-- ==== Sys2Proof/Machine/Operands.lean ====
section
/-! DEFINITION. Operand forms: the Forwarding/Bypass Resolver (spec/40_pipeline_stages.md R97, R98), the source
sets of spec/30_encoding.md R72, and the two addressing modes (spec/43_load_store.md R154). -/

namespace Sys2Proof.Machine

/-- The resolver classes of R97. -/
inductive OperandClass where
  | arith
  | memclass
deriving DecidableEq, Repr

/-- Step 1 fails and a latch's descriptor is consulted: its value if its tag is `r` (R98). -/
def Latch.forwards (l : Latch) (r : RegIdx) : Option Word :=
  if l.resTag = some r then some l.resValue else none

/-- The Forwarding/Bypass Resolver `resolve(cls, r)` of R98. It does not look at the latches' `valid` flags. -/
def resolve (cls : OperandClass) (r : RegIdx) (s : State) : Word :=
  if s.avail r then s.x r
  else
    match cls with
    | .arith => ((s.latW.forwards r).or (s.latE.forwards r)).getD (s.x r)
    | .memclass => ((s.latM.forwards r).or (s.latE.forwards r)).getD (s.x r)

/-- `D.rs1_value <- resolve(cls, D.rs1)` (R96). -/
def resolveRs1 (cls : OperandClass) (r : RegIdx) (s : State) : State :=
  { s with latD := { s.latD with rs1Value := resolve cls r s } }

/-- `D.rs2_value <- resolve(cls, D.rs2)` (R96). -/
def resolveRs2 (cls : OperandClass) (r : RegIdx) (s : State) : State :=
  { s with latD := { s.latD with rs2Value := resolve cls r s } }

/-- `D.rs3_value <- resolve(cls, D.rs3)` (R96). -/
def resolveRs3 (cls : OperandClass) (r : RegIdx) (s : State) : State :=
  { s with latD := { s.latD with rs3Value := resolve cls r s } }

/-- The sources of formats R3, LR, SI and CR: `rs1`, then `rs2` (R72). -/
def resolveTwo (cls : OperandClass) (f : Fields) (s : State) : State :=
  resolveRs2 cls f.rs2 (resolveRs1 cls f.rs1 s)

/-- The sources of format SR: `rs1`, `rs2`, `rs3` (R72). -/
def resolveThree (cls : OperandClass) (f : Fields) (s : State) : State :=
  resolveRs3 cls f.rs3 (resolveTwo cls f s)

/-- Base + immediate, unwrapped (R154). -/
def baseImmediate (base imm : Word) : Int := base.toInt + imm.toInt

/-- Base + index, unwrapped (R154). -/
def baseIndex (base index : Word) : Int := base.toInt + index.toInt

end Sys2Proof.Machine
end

* * *

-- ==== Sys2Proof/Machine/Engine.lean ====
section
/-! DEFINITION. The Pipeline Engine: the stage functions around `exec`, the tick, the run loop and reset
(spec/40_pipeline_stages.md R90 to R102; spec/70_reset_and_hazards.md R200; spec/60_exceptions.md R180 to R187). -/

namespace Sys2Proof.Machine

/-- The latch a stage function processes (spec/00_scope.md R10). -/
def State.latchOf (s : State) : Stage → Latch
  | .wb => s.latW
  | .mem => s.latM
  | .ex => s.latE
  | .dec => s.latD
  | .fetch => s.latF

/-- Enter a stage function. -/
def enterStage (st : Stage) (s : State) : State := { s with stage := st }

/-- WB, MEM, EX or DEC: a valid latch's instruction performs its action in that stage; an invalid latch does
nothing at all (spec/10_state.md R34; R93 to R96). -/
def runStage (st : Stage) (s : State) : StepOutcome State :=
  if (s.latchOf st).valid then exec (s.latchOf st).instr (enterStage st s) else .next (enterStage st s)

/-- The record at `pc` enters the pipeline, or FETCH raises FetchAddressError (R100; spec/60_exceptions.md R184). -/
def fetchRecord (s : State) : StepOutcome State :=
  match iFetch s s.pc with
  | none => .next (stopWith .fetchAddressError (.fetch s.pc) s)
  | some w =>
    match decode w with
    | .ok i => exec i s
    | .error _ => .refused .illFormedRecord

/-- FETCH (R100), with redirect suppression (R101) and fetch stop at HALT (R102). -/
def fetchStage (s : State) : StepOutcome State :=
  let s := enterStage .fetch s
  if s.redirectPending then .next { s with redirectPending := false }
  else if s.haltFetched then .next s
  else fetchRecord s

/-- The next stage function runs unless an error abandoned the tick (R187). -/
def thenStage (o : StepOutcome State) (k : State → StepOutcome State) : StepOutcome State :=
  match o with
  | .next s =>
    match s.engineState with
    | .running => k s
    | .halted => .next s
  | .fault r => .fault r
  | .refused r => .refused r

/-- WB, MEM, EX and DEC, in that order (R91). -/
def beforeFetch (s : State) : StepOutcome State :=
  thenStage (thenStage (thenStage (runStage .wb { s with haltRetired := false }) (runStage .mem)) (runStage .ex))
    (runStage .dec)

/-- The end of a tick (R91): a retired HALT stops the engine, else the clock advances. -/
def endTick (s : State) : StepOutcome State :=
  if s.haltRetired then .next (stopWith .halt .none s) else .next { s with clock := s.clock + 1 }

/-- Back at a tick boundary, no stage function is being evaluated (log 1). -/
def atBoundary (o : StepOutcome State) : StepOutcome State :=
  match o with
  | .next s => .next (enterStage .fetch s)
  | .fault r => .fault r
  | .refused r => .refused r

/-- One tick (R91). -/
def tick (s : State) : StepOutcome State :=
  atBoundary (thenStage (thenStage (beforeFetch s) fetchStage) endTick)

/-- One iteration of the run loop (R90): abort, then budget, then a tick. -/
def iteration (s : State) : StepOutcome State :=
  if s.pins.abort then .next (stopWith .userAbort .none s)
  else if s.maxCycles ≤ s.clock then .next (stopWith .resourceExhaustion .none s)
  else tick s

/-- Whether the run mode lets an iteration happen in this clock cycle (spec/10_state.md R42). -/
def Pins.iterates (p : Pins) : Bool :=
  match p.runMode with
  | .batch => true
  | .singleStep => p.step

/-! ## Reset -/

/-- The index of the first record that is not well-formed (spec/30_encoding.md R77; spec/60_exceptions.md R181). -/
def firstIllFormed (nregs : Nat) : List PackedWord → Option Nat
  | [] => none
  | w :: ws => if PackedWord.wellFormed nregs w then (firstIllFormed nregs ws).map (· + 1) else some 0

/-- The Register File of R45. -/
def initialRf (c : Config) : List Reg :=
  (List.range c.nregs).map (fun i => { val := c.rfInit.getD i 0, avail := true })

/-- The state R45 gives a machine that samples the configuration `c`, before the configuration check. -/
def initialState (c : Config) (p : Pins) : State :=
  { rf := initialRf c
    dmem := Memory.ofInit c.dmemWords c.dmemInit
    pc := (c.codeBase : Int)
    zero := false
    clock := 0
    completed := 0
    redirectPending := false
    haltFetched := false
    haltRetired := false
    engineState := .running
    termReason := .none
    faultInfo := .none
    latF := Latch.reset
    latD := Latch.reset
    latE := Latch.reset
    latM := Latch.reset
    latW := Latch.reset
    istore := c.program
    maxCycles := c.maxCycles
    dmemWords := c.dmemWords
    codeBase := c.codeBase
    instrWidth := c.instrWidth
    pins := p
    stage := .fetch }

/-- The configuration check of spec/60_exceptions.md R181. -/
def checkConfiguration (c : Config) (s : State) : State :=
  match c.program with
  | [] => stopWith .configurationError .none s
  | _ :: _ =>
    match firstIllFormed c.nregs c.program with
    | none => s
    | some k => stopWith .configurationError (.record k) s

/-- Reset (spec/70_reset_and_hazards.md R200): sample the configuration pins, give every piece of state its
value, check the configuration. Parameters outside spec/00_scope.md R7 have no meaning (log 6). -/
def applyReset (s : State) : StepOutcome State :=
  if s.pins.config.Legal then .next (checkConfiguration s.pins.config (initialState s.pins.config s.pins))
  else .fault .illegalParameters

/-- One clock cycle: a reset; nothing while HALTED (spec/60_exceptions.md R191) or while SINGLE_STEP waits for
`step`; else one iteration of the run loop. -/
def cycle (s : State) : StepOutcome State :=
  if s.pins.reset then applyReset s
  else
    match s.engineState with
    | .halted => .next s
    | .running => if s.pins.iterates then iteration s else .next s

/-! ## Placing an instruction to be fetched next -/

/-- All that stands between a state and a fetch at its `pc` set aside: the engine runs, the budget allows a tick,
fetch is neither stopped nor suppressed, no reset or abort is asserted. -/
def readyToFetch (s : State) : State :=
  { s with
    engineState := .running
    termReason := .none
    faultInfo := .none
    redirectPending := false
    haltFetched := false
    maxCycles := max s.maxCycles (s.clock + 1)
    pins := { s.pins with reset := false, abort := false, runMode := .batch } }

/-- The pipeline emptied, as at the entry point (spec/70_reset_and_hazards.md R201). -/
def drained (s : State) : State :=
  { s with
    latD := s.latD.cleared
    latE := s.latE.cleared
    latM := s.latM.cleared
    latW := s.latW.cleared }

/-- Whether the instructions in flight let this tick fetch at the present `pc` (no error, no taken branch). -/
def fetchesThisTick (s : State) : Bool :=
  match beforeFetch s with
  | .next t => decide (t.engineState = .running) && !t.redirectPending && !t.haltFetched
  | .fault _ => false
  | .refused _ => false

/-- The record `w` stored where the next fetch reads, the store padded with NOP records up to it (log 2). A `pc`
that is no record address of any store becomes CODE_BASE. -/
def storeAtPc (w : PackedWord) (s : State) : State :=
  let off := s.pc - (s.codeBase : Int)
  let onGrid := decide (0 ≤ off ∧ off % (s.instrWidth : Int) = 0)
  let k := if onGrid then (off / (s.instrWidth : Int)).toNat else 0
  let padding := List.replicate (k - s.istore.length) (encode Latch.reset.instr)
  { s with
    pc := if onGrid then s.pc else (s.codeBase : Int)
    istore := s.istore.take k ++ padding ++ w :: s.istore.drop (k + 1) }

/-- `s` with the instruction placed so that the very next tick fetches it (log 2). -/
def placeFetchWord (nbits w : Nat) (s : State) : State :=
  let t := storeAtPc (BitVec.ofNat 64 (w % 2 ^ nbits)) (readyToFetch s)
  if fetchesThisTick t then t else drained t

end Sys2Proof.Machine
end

==

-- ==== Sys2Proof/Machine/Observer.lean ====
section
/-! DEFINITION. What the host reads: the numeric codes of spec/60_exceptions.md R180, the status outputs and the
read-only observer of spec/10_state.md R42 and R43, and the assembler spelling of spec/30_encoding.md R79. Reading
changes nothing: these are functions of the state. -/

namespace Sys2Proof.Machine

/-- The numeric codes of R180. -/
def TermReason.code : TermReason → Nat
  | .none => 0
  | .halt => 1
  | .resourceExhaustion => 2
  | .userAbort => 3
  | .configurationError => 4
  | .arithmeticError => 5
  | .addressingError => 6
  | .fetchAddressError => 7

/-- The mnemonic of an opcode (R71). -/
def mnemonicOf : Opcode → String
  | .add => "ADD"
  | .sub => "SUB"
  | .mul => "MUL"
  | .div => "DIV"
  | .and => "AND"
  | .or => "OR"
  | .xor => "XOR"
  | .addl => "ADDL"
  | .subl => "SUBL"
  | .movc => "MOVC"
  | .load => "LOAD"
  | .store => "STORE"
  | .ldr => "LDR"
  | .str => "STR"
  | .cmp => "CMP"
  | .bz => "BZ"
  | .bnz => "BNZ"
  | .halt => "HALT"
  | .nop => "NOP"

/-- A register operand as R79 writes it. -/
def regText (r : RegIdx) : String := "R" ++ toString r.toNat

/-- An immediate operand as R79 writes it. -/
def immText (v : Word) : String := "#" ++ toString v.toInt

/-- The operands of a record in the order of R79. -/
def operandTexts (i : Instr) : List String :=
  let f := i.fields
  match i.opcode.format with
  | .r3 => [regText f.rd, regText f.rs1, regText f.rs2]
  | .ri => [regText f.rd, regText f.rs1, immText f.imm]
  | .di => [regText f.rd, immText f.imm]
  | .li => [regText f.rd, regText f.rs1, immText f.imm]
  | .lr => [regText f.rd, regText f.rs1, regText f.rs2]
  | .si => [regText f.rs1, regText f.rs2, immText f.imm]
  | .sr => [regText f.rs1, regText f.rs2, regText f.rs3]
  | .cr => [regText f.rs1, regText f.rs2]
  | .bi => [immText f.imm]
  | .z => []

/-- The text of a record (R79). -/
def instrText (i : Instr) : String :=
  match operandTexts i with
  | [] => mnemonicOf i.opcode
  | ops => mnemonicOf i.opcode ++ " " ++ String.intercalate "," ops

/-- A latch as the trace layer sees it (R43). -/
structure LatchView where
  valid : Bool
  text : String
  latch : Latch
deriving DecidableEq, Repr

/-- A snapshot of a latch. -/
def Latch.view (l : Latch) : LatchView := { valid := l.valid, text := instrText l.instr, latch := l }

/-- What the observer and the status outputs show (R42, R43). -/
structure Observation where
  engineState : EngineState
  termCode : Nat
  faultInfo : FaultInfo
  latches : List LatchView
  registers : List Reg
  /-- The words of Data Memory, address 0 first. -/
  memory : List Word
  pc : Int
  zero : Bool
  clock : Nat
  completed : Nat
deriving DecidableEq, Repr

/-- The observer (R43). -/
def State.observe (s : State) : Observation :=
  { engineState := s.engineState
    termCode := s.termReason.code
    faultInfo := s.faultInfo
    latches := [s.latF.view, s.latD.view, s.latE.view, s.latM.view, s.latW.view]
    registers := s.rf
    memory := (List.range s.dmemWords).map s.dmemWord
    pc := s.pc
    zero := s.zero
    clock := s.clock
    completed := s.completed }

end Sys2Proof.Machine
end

# Required action:
Filter the lines above, keeping each one that contains the string "latF".

# Reply:
  | .fetch => s.latF
    latF := Latch.reset
    latches := [s.latF.view, s.latD.view, s.latE.view, s.latM.view, s.latW.view]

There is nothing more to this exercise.